In line with our previous observations6, tumor samples did not form clusters in MOFA but rather gradients between extreme molecular profiles (Fig. 1d,e). The ploidy factor ranged between a genomic near-haploidization (GNH) and a whole-genome doubling (WGD) profile, with a gradient of intermediate ploidies due to various levels of chromosome arm and focal amplifications and deletions (Fig. 1d). In contrast with the features found associated with the GNH subtype identified in the The Cancer Genome Atlas (TCGA) cohort4, the single near-haploid sample, MESO_108, had a ploidy of 1.10, almost no copy-neutral loss of heterozygosity (LOH) (<1%) and no SETDB1/TP53 mutations and did not undergo WGD. Therefore, this sample does not correspond to the GNH subtype as described by Hmeljak and colleagues4, but to another possible genomic trajectory, where genomic instability is driven by alternative pathways. Differential gene expression analyses showed that, as reported in other tumor types12, the most upregulated enriched pathway in WGD-positive (WGD+) versus WGD-negative (WGD) cases was E2F targets (q value = 0.048; Supplementary Tables 9 and 10), although we could not replicate this result in the TCGA cohort4, possibly due to the difficulty of replicating such findings in low-sample-size series (n = 11 WGD+ samples). The CIMP factor also ranged between two extreme profiles: CIMP-low and CIMP-high (Fig. 1e). A well-known effect of the CIMP-high phenotype is epigenetic silencing of tumor suppressor genes16. In line with this, we identified five Catalogue of Somatic Mutations in Cancer (COSMIC) tumor suppressor genes17, whose expression was negatively correlated with both the CIMP index and the methylation level of their CpG island(s): CBFA2T3, FBLN2, PRF1, SLC34A2 and WT1 (median q value = 2.6 × 10−3; Supplementary Table 11).

We trained latent factor-based survival models and tested their performance over previously proposed prognostic factors to evaluate to what extent each latent factor captured variability predictive of prognosis (Methods). While individually they provided a prediction value similar to each other, when combining the four latent factors there was an increase in their area under the receiver operating characteristic curve value, suggesting that they capture molecular characteristics with independent prognostic value, being informative of MPM progression in a complementary manner (Extended Data Fig. 5, Supplementary Fig. 3 and Supplementary Tables 1220). In line with evidence from multiple cancer types12, survival was lowest for the greatest ploidy (Fig. 1f). As expected, samples in the lower extreme of the morphology factor, enriched for sarcomatoid tumors, presented the worst prognosis. The adaptive response factor linked hot tumors (tumors with a high level of immune infiltration) with better survival, whereas CIMP-low tumors had better survival than CIMP-high tumors (Fig. 1f). The previously described proxies also demonstrated prognostic value in the MESOMICS cohort, and allowed for validation of the prognostic value of the latent factors in the validation cohorts (Extended Data Fig. 4d–g). Probably due to the limited power and a potential effect of histology, the prognostic value of the ploidy and CIMP factors was not statistically significant when analyzing MME samples only; however, their respective effect size remained similar to those identified in the entire cohort (Supplementary Fig. 3). We additionally validated the existence of the four dimensions as well as their prognostic values in previously published cohorts (Supplementary Tables 21 and 22).

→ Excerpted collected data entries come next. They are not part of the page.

/-- R543 to R546, R548, R560, R561: a standby, and an active that has taken over, take each MIRROR as it arrives (log entry 148); a joiner takes MIRROR and BULK content once its tables
are in place, and BULK content for nothing that a MIRROR has set; a WRITE or COMMAND of the active is kept for its cycle, or, too
late, makes the standby raise PAIR_DIVERGED and take role 1.
R542, R547, R555, R560: joins. An unsynced unit with an active partner refuses a join by its first failing item, with JOIN_RESULT
and role 1, or takes role 2 and halts every block; a joiner whose tables and ledger have come leaves the halt and takes role 3; each
CONTROL message that a unit's role takes moves the join on, refuses it, starts a self-check, or is answered. -/
def Obligations.MirrorsAndJoins : Prop :=
  ((∀ (m : MirrorMsg) (s : State), (role s = 0 → exec (.mirror m) s = .next s ∧ exec (.bulk m) s = .next s) ∧
     (role s = 3 → exec (.mirror m) s = .next (applyMirror m (count (cPair 0x30) (heard s))) ∧
       exec (.bulk m) s = .next (heard s)) ∧
     (role s = 4 → exec (.mirror m) s = .next (applyMirror m (count (cPair 0x30) (heard s)))) ∧
     (role s = 1 ∨ role s = 5 → exec (.mirror m) s = .next (heard s)) ∧
     (role s = 2 → s.pair.join = 5 → (s.pair.mirrored.contains (mirrorKey m) = true → exec (.bulk m) s = .next (heard s)) ∧
       (s.pair.mirrored.contains (mirrorKey m) = false → exec (.bulk m) s = .next (bulkPin m (applyMirror m (heard s)))) ∧
       ∃ t u, exec (.mirror m) s = .next (applyMirror m t) ∧ t = count (cPair 0x30) u ∧
         u.pair.mirrored = s.pair.mirrored ++ [mirrorKey m])) ∧
   (∀ (m : Msg) (live opcode commit : Nat) (body data : Bytes) (s : State), m.wf = true →
     (role s = 0 → exec (.pairWrite m live) s = .next s ∧ exec (.pairCommand opcode body data commit) s = .next s) ∧
     (role s = 3 →
       (s.clk.cclk ≤ live → exec (.pairWrite m live) s = .next (setPair { (heard s).pair with
         due := s.pair.due ++ [{ at_ := live, req := some ⟨pairOrigin, m⟩ }] } (heard s))) ∧
       (live < s.clk.cclk → ∃ t, exec (.pairWrite m live) s = .next t ∧ role t = 1 ∧
         (rd t oEventPending (evPairDiverged / 32)).testBit (evPairDiverged % 32) = true) ∧
       (s.clk.cclk ≤ commit → exec (.pairCommand opcode body data commit) s = .next (setPair { (heard s).pair with
         due := s.pair.due ++ [{ at_ := commit, opcode := opcode, body := body, data := data }] } (heard s))) ∧
       (commit < s.clk.cclk → ∃ t, exec (.pairCommand opcode body data commit) s = .next t ∧ role t = 1)))) ∧
  ((∀ (claim i v n : Nat) (offset : Bool) (s : State), isByte claim = true →
     (role s ≠ 1 ∨ s.pair.partnerUp = false ∨ s.pair.partnerRole ≠ 4 ∨ s.pair.join ≠ 0 →
       exec (.joinStart claim i v n offset) s = .next s) ∧
     (role s = 1 → s.pair.partnerUp = true → s.pair.partnerRole = 4 → s.pair.join = 0 →
       (joinCode s claim i v n ≠ 0 → ∃ t, exec (.joinStart claim i v n offset) s = .next t ∧ role t = 1 ∧
         rd t oJoinResult = joinCode s claim i v n) ∧
       (joinCode s claim i v n = 0 → offset = true → ∃ t, exec (.joinStart claim i v n offset) s = .next t ∧ role t = 1 ∧
         rd t oJoinResult = 5) ∧
       (joinCode s claim i v n = 0 → offset = false → exec (.joinStart claim i v n offset) s = .next (beginJoin s)))) ∧
   (∀ s : State, (role s ≠ 2 ∨ s.pair.join ≠ 5 ∨ s.pair.bulkDone = false → exec .joinFinish s = .next s) ∧
     (role s = 2 → s.pair.join = 5 → s.pair.bulkDone = true →
       let u := writeHaltRequest 0 (count (cPair 0x48) (wr oJoinResult 1 s))
       ∃ t, exec .joinFinish s = .next t ∧ role t = 3 ∧ t.pair.join = 0 ∧ t.pair.bulkDone = false ∧
         rd t oJoinResult = rd u oJoinResult ∧ t.pair.compareFrom = windowNow u + 1 ∧ t.pair.claimVld = true ∧
         t.led = u.led ∧ t.cs = u.cs)) ∧
   (∀ (m : ControlMsg) (s : State), (role s = 0 → exec (.pairControl m) s = .next s) ∧
     (role s ≠ 0 → exec (.pairControl m) s = .next (control m (heard s)))) ∧
   (∀ s : State, (role s = 2 → control .configDone s = setPair { s.pair with join := 4 } s ∧
       control .tablesDone s = setPair { s.pair with join := 5 } s ∧
       control .bulkDone s = setPair { s.pair with bulkDone := true } s ∧
       (∀ c, ∃ t, control (.joinRefuse c) s = t ∧ role t = 1 ∧ rd t oJoinResult = c) ∧
       (∀ c sec ns, (control (.align c sec ns) s).clk.cclk = c)) ∧
     (role s = 3 → ∀ h, (control (.selfCheck h) s).pair.checking = true ∧
       (control (.selfCheck h) s).pair.setsDiffer = decide (h ≠ setsHash s)) ∧
     (role s = 4 → ∀ c i v n, joinCode s c i v n ≠ 0 →
       control (.joinRequest c i v n) s = sendControl (.joinRefuse (joinCode s c i v n)) s)))
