@[simp] theorem ctrSet_clk {s : State} {off v : Nat} : (ctrSet off v s).clk = s.clk := rfl
@[simp] theorem ctrSet_cal {s : State} {off v : Nat} : (ctrSet off v s).cal = s.cal := rfl
@[simp] theorem ctrSet_fuse {s : State} {off v : Nat} : (ctrSet off v s).fuse = s.fuse := rfl
@[simp] theorem ctrSet_dict {s : State} {off v : Nat} : (ctrSet off v s).dict = s.dict := rfl
@[simp] theorem ctrSet_ev {s : State} {off v : Nat} : (ctrSet off v s).ev = s.ev := rfl
@[simp] theorem ctrSet_eng {s : State} {off v : Nat} : (ctrSet off v s).eng = s.eng := rfl
@[simp] theorem ctrSet_ep {s : State} {off v : Nat} : (ctrSet off v s).ep = s.ep := rfl
@[simp] theorem ctrSet_prt {s : State} {off v : Nat} : (ctrSet off v s).prt = s.prt := rfl
@[simp] theorem ctrSet_pip {s : State} {off v : Nat} : (ctrSet off v s).pip = s.pip := rfl
@[simp] theorem ctrSet_cs {s : State} {off v : Nat} : (ctrSet off v s).cs = s.cs := rfl
@[simp] theorem ctrSet_lt {s : State} {off v : Nat} : (ctrSet off v s).lt = s.lt := rfl
@[simp] theorem ctrSet_rb {s : State} {off v : Nat} : (ctrSet off v s).rb = s.rb := rfl
@[simp] theorem ctrSet_pa {s : State} {off v : Nat} : (ctrSet off v s).pa = s.pa := rfl
@[simp] theorem ctrSet_led {s : State} {off v : Nat} : (ctrSet off v s).led = s.led := rfl
@[simp] theorem ctrSet_svc {s : State} {off v : Nat} : (ctrSet off v s).svc = s.svc := rfl
@[simp] theorem ctrSet_buf {s : State} {off v : Nat} : (ctrSet off v s).buf = s.buf := rfl
@[simp] theorem ctrSet_fab {s : State} {off v : Nat} : (ctrSet off v s).fab = s.fab := rfl
@[simp] theorem ctrSet_tm {s : State} {off v : Nat} : (ctrSet off v s).tm = s.tm := rfl
@[simp] theorem ctrSet_cap {s : State} {off v : Nat} : (ctrSet off v s).cap = s.cap := rfl
@[simp] theorem ctrSet_dw {s : State} {off v : Nat} : (ctrSet off v s).dw = s.dw := rfl
@[simp] theorem ctrSet_hst {s : State} {off v : Nat} : (ctrSet off v s).hst = s.hst := rfl
@[simp] theorem ctrSet_tun {s : State} {off v : Nat} : (ctrSet off v s).tun = s.tun := rfl
@[simp] theorem ctrSet_pair {s : State} {off v : Nat} : (ctrSet off v s).pair = s.pair := rfl
@[simp] theorem ctrSet_gov {s : State} {off v : Nat} : (ctrSet off v s).gov = s.gov := rfl
@[simp] theorem ctrSet_perf {s : State} {off v : Nat} : (ctrSet off v s).perf = s.perf := rfl
@[simp] theorem ctrSet_boot {s : State} {off v : Nat} : (ctrSet off v s).boot = s.boot := rfl
@[simp] theorem ctrSet_pins {s : State} {off v : Nat} : (ctrSet off v s).pins = s.pins := rfl
@[simp] theorem ctrSet_free {s : State} {off v : Nat} : (ctrSet off v s).free = s.free := rfl
@[simp] theorem ctrSet_out {s : State} {off v : Nat} : (ctrSet off v s).out = s.out := rfl
@[simp] theorem ctrSet_pending {s : State} {off v : Nat} : (ctrSet off v s).pending = s.pending := rfl

@[simp] theorem ctrAdd_clk {s : State} {off v : Nat} : (ctrAdd off v s).clk = s.clk := rfl
@[simp] theorem ctrAdd_cal {s : State} {off v : Nat} : (ctrAdd off v s).cal = s.cal := rfl
@[simp] theorem ctrAdd_fuse {s : State} {off v : Nat} : (ctrAdd off v s).fuse = s.fuse := rfl
@[simp] theorem ctrAdd_dict {s : State} {off v : Nat} : (ctrAdd off v s).dict = s.dict := rfl
@[simp] theorem ctrAdd_ev {s : State} {off v : Nat} : (ctrAdd off v s).ev = s.ev := rfl
@[simp] theorem ctrAdd_eng {s : State} {off v : Nat} : (ctrAdd off v s).eng = s.eng := rfl
@[simp] theorem ctrAdd_ep {s : State} {off v : Nat} : (ctrAdd off v s).ep = s.ep := rfl
@[simp] theorem ctrAdd_prt {s : State} {off v : Nat} : (ctrAdd off v s).prt = s.prt := rfl
@[simp] theorem ctrAdd_pip {s : State} {off v : Nat} : (ctrAdd off v s).pip = s.pip := rfl
@[simp] theorem ctrAdd_cs {s : State} {off v : Nat} : (ctrAdd off v s).cs = s.cs := rfl
@[simp] theorem ctrAdd_lt {s : State} {off v : Nat} : (ctrAdd off v s).lt = s.lt := rfl
@[simp] theorem ctrAdd_rb {s : State} {off v : Nat} : (ctrAdd off v s).rb = s.rb := rfl
@[simp] theorem ctrAdd_pa {s : State} {off v : Nat} : (ctrAdd off v s).pa = s.pa := rfl
@[simp] theorem ctrAdd_led {s : State} {off v : Nat} : (ctrAdd off v s).led = s.led := rfl
@[simp] theorem ctrAdd_svc {s : State} {off v : Nat} : (ctrAdd off v s).svc = s.svc := rfl
@[simp] theorem ctrAdd_buf {s : State} {off v : Nat} : (ctrAdd off v s).buf = s.buf := rfl
@[simp] theorem ctrAdd_fab {s : State} {off v : Nat} : (ctrAdd off v s).fab = s.fab := rfl
@[simp] theorem ctrAdd_tm {s : State} {off v : Nat} : (ctrAdd off v s).tm = s.tm := rfl
@[simp] theorem ctrAdd_cap {s : State} {off v : Nat} : (ctrAdd off v s).cap = s.cap := rfl
@[simp] theorem ctrAdd_dw {s : State} {off v : Nat} : (ctrAdd off v s).dw = s.dw := rfl
@[simp] theorem ctrAdd_hst {s : State} {off v : Nat} : (ctrAdd off v s).hst = s.hst := rfl
@[simp] theorem ctrAdd_tun {s : State} {off v : Nat} : (ctrAdd off v s).tun = s.tun := rfl
@[simp] theorem ctrAdd_pair {s : State} {off v : Nat} : (ctrAdd off v s).pair = s.pair := rfl
@[simp] theorem ctrAdd_gov {s : State} {off v : Nat} : (ctrAdd off v s).gov = s.gov := rfl
@[simp] theorem ctrAdd_perf {s : State} {off v : Nat} : (ctrAdd off v s).perf = s.perf := rfl
@[simp] theorem ctrAdd_boot {s : State} {off v : Nat} : (ctrAdd off v s).boot = s.boot := rfl
@[simp] theorem ctrAdd_pins {s : State} {off v : Nat} : (ctrAdd off v s).pins = s.pins := rfl
@[simp] theorem ctrAdd_free {s : State} {off v : Nat} : (ctrAdd off v s).free = s.free := rfl
@[simp] theorem ctrAdd_out {s : State} {off v : Nat} : (ctrAdd off v s).out = s.out := rfl
@[simp] theorem ctrAdd_pending {s : State} {off v : Nat} : (ctrAdd off v s).pending = s.pending := rfl

@[simp] theorem count_clk {s : State} {off : Nat} : (count off s).clk = s.clk := rfl
@[simp] theorem count_cal {s : State} {off : Nat} : (count off s).cal = s.cal := rfl
@[simp] theorem count_fuse {s : State} {off : Nat} : (count off s).fuse = s.fuse := rfl
@[simp] theorem count_dict {s : State} {off : Nat} : (count off s).dict = s.dict := rfl
@[simp] theorem count_ev {s : State} {off : Nat} : (count off s).ev = s.ev := rfl
@[simp] theorem count_eng {s : State} {off : Nat} : (count off s).eng = s.eng := rfl
@[simp] theorem count_ep {s : State} {off : Nat} : (count off s).ep = s.ep := rfl
@[simp] theorem count_prt {s : State} {off : Nat} : (count off s).prt = s.prt := rfl
@[simp] theorem count_pip {s : State} {off : Nat} : (count off s).pip = s.pip := rfl
@[simp] theorem count_cs {s : State} {off : Nat} : (count off s).cs = s.cs := rfl
@[simp] theorem count_lt {s : State} {off : Nat} : (count off s).lt = s.lt := rfl
@[simp] theorem count_rb {s : State} {off : Nat} : (count off s).rb = s.rb := rfl
@[simp] theorem count_pa {s : State} {off : Nat} : (count off s).pa = s.pa := rfl
@[simp] theorem count_led {s : State} {off : Nat} : (count off s).led = s.led := rfl
@[simp] theorem count_svc {s : State} {off : Nat} : (count off s).svc = s.svc := rfl
@[simp] theorem count_buf {s : State} {off : Nat} : (count off s).buf = s.buf := rfl
@[simp] theorem count_fab {s : State} {off : Nat} : (count off s).fab = s.fab := rfl
@[simp] theorem count_tm {s : State} {off : Nat} : (count off s).tm = s.tm := rfl
@[simp] theorem count_cap {s : State} {off : Nat} : (count off s).cap = s.cap := rfl
@[simp] theorem count_dw {s : State} {off : Nat} : (count off s).dw = s.dw := rfl
@[simp] theorem count_hst {s : State} {off : Nat} : (count off s).hst = s.hst := rfl
@[simp] theorem count_tun {s : State} {off : Nat} : (count off s).tun = s.tun := rfl
@[simp] theorem count_pair {s : State} {off : Nat} : (count off s).pair = s.pair := rfl
@[simp] theorem count_gov {s : State} {off : Nat} : (count off s).gov = s.gov := rfl
@[simp] theorem count_perf {s : State} {off : Nat} : (count off s).perf = s.perf := rfl
@[simp] theorem count_boot {s : State} {off : Nat} : (count off s).boot = s.boot := rfl
@[simp] theorem count_pins {s : State} {off : Nat} : (count off s).pins = s.pins := rfl
@[simp] theorem count_free {s : State} {off : Nat} : (count off s).free = s.free := rfl
@[simp] theorem count_out {s : State} {off : Nat} : (count off s).out = s.out := rfl
@[simp] theorem count_pending {s : State} {off : Nat} : (count off s).pending = s.pending := rfl
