-- ==== Sys2Proof/Laws/Tables.lean ====
section
/-! SUPPORT. Laws of the sparse tables of Machine/Bits.lean: what a key reads as after each change, and that every change keeps
the canonical form. -/

set_option Elab.async false

namespace Sys2Proof.Machine
open Sys2Proof

variable {α : Type}

theorem tabFind_insert (t : Tab α) (k j : Nat) (v : α) :
    tabFind (tabInsert t k v) j = if j = k then some v else tabFind t j := by
  induction t with
  | nil => simp only [tabInsert, tabFind, eq_comm]
  | cons e t ih =>
    simp only [tabInsert]
    split
    · simp only [tabFind, eq_comm]
    · split
      · rename_i h
        subst h
        simp only [tabFind]
        by_cases h : e.1 = j
        · simp [h]
        · simp [h, Ne.symm h]
      · rename_i h
        simp only [tabFind, ih]
        by_cases g : e.1 = j
        · have : j ≠ k := fun e' => h (e'.symm.trans g.symm)
          simp [g, this]
        · simp [g]

@[simp] theorem tabFind_insert_self (t : Tab α) (k : Nat) (v : α) : tabFind (tabInsert t k v) k = some v := by
  simp [tabFind_insert]

theorem tabFind_erase (t : Tab α) (k j : Nat) : tabFind (tabErase t k) j = if j = k then none else tabFind t j := by
  unfold tabErase
  induction t with
  | nil => simp [tabFind]
  | cons e t ih =>
    rw [List.filter_cons]
    by_cases h : e.1 = k
    · rw [if_neg (by simp [h]), ih]
      by_cases g : j = k
      · simp [g]
      · simp [g, tabFind, h, Ne.symm g]
    · rw [if_pos (by simpa using h)]
      simp only [tabFind, ih]
      by_cases g : e.1 = j
      · have : j ≠ k := fun e' => h (g.trans e')
        simp [g, this]
      · simp [g]

@[simp] theorem tabFind_erase_self (t : Tab α) (k : Nat) : tabFind (tabErase t k) k = none := by simp [tabFind_erase]

theorem tabGet_put [DecidableEq α] (d : α) (t : Tab α) (k j : Nat) (v : α) :
    tabGet d (tabPut d t k v) j = if j = k then v else tabGet d t j := by
  unfold tabGet tabPut
  split
  · rename_i h
    rw [tabFind_erase]
    split <;> simp [h]
  · rw [tabFind_insert]
    split <;> simp

@[simp] theorem tabGet_put_self [DecidableEq α] (d : α) (t : Tab α) (k : Nat) (v : α) : tabGet d (tabPut d t k v) k = v := by
  simp [tabGet_put]

/-! ### The canonical form -/

theorem tabRising_iff (t : Tab α) : tabRising t = true ↔ t.Pairwise (fun a b => a.1 < b.1) := by
  induction t with
  | nil => simp [tabRising]
  | cons a t ih =>
    cases t with
    | nil => simp [tabRising]
    | cons b t =>
      simp only [tabRising, Bool.and_eq_true, decide_eq_true_eq, ih, List.pairwise_cons]
      constructor
      · rintro ⟨h, g, p⟩
        refine ⟨?_, g, p⟩
        intro x hx
        rcases List.mem_cons.mp hx with rfl | hx
        · exact h
        · exact h.trans (g x hx)
      · rintro ⟨h, g, p⟩
        exact ⟨h b (by simp), g, p⟩

theorem tabRising_filter (t : Tab α) (p : Nat × α → Bool) (h : tabRising t = true) : tabRising (t.filter p) = true := by
  rw [tabRising_iff] at *
  exact h.sublist List.filter_sublist

theorem tabRising_erase (t : Tab α) (k : Nat) (h : tabRising t = true) : tabRising (tabErase t k) = true :=
  tabRising_filter t _ h

theorem mem_tabInsert (t : Tab α) (k : Nat) (v : α) (x : Nat × α) (h : x ∈ tabInsert t k v) : x = (k, v) ∨ x ∈ t := by
  induction t with
  | nil => simpa [tabInsert] using h
  | cons e t ih =>
    simp only [tabInsert] at h
    split at h
    · simpa using h
    · split at h
      · rcases List.mem_cons.mp h with h | h
        · exact .inl h
        · exact .inr (List.mem_cons_of_mem _ h)
      · rcases List.mem_cons.mp h with h | h
        · exact .inr (by simp [h])
        · rcases ih h with h | h
          · exact .inl h
          · exact .inr (List.mem_cons_of_mem _ h)

theorem tabRising_insert (t : Tab α) (k : Nat) (v : α) (h : tabRising t = true) : tabRising (tabInsert t k v) = true := by
  rw [tabRising_iff] at *
  induction t with
  | nil => simp [tabInsert]
  | cons e t ih =>
    rw [List.pairwise_cons] at h
    simp only [tabInsert]
    split
    · rename_i g
      refine List.pairwise_cons.mpr ⟨fun x hx => ?_, List.pairwise_cons.mpr h⟩
      rcases List.mem_cons.mp hx with rfl | hx
      · exact g
      · exact g.trans (h.1 x hx)
    · split
      · rename_i g
        subst g
        exact List.pairwise_cons.mpr h
      · rename_i g g'
        refine List.pairwise_cons.mpr ⟨fun x hx => ?_, ih h.2⟩
        rcases mem_tabInsert t k v x hx with rfl | hx
        · exact lt_of_le_of_ne (Nat.le_of_not_lt g) (fun e' => g' e'.symm)
        · exact h.1 x hx

theorem tabRising_put [DecidableEq α] (d : α) (t : Tab α) (k : Nat) (v : α) (h : tabRising t = true) :
    tabRising (tabPut d t k v) = true := by
  unfold tabPut
  split
  · exact tabRising_erase t k h
  · exact tabRising_insert t k v h

theorem tabWf_put [DecidableEq α] (d : α) (t : Tab α) (k : Nat) (v : α) (h : tabWf (fun _ => d) t = true) :
    tabWf (fun _ => d) (tabPut d t k v) = true := by
  simp only [tabWf, Bool.and_eq_true, List.all_eq_true, decide_eq_true_eq] at *
  refine ⟨tabRising_put d t k v h.1, fun x hx => ?_⟩
  unfold tabPut at hx
  split at hx
  · exact h.2 x (List.mem_of_mem_filter hx)
  · rename_i g
    rcases mem_tabInsert t k v x hx with rfl | hx
    · exact g
    · exact h.2 x hx

end Sys2Proof.Machine
end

Finally, combining molecular and drug response data for 59 MPM cell lines from Iorio et al.18, de Reyniès et al.5 and Blum et al.7, we were able to evaluate the therapeutic value of the ploidy, morphology and CIMP factors (the lack of microenvironment in cell culture models did not allow for replication of the adaptive response factor), by assessing the impact that cell line position along each latent factor had on the response to candidate drugs (Extended Data Fig. 6, Supplementary Fig. 4 and Supplementary Tables 2326). Significant drug responses associated with the different factors were entirely orthogonal (Extended Data Fig. 6a), highlighting the fact that MOFA latent factors capture independent axes of heterogeneity in both tumoral mechanisms and therapeutic responses. Therefore, both survival and cell line analyses showed that these axes of variation are clinically relevant and have the potential for translation into clinical practice.

Task specialization analyses reveal diverse tumor strategies

Samples along the interdependent morphology and adaptive response factors formed a triangular shape delimited by three extremes (Fig. 2a and Supplementary Fig. 5). The well-established Pareto optimum theory19 (ParetoTI method) predicted that this pattern results from natural selection for cancer tasks, with specialist tumors close to the vertices of the triangle and generalists in the center (triangle fit P value = 0.001; Fig. 2b). Integrative gene set enrichment analysis (IGSEA) pointed to the following cancer tasks and tumor phenotypes: cell division, tumor–immune interaction and acinar phenotype (Fig. 2c and Supplementary Tables 2730 for archetypes, IGSEA significant pathways and q values).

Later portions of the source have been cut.